Stored records
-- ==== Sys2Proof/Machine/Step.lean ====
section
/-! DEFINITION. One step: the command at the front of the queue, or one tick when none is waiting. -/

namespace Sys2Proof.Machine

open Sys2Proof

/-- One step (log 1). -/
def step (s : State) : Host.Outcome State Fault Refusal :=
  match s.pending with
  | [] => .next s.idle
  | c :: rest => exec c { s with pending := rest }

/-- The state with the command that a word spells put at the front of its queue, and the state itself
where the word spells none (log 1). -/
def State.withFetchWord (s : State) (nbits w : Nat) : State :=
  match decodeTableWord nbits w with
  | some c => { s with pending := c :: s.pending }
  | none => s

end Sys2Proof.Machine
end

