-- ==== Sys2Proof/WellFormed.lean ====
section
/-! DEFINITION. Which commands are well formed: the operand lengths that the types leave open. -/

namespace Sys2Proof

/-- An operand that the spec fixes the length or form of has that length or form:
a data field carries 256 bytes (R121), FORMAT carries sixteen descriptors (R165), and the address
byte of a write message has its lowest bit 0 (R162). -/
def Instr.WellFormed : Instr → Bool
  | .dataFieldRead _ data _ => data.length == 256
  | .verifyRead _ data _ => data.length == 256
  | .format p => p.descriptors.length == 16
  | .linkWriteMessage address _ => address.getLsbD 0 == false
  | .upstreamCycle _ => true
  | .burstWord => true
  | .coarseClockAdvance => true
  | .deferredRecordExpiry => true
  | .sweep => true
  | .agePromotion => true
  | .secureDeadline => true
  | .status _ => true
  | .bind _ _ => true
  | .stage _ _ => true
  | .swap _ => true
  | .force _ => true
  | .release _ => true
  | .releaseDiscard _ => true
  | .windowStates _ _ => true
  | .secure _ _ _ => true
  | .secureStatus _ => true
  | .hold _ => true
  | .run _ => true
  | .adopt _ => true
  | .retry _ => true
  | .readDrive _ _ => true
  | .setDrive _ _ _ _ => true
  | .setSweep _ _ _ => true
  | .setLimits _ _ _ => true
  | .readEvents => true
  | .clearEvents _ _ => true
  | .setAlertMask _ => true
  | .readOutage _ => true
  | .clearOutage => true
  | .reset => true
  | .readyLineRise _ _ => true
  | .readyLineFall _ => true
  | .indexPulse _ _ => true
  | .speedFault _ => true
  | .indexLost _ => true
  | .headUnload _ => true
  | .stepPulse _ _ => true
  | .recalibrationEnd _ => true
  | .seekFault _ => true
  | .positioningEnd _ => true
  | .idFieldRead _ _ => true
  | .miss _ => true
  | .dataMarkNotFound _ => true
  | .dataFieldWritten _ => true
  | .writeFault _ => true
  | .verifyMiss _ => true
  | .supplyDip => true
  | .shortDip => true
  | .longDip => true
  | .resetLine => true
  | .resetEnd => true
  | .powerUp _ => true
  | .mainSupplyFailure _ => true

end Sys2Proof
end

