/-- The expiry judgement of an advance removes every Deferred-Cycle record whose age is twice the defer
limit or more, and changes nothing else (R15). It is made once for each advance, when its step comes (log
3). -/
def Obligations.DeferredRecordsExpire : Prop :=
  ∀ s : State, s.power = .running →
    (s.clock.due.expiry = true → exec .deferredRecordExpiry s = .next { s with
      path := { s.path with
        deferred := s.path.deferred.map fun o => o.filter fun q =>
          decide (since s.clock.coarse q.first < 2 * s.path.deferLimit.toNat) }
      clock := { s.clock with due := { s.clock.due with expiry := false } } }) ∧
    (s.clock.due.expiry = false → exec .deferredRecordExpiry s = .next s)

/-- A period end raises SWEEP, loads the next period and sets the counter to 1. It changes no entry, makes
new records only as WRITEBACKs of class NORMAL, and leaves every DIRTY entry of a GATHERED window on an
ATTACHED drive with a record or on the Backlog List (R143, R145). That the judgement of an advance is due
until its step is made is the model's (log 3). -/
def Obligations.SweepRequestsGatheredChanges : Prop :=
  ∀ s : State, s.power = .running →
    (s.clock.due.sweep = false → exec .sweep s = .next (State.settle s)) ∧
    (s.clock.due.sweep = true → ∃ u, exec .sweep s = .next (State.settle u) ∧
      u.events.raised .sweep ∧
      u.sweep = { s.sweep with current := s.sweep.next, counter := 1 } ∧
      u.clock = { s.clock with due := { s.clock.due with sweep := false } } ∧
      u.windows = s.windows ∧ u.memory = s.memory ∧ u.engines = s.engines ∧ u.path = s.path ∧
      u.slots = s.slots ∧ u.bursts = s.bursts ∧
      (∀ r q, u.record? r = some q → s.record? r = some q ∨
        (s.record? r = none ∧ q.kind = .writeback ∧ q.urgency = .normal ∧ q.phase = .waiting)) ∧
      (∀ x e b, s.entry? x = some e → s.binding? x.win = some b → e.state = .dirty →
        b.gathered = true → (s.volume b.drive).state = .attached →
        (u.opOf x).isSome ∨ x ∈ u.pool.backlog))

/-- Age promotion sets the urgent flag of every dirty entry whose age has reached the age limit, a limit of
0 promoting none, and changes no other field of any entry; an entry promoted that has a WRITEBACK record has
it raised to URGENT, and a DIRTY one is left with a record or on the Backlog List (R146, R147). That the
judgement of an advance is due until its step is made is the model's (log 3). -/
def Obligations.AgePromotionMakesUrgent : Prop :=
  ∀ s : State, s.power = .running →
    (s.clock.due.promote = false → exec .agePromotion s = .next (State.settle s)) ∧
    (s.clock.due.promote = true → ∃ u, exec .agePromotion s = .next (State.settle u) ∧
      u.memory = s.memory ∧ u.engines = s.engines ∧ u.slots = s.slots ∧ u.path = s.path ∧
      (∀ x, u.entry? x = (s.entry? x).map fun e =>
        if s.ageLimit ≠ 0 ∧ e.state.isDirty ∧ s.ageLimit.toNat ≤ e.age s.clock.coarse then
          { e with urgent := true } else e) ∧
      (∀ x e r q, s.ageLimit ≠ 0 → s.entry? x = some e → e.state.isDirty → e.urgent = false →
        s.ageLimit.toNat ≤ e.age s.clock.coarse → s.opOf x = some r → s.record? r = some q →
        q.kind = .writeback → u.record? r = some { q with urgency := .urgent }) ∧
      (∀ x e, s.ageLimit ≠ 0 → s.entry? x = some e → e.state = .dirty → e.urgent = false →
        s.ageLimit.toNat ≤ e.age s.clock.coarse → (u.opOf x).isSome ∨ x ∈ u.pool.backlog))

Task instructions:
Repeat the data word for word, starting at its first line and stopping after the line that contains "def State.withFetchWord (s".

Exercise solution:
-- ==== Sys2Proof/Machine/Step.lean ====
section
/-! DEFINITION. One step: the command at the front of the queue, or one tick when none is waiting. -/

namespace Sys2Proof.Machine

open Sys2Proof

/-- One step (log 1). -/
def step (s : State) : Host.Outcome State Fault Refusal :=
  match s.pending with
  | [] => .next s.idle
  | c :: rest => exec c { s with pending := rest }

/-- The state with the command that a word spells put at the front of its queue, and the state itself
where the word spells none (log 1). -/
def State.withFetchWord (s : State) (nbits w : Nat) : State :=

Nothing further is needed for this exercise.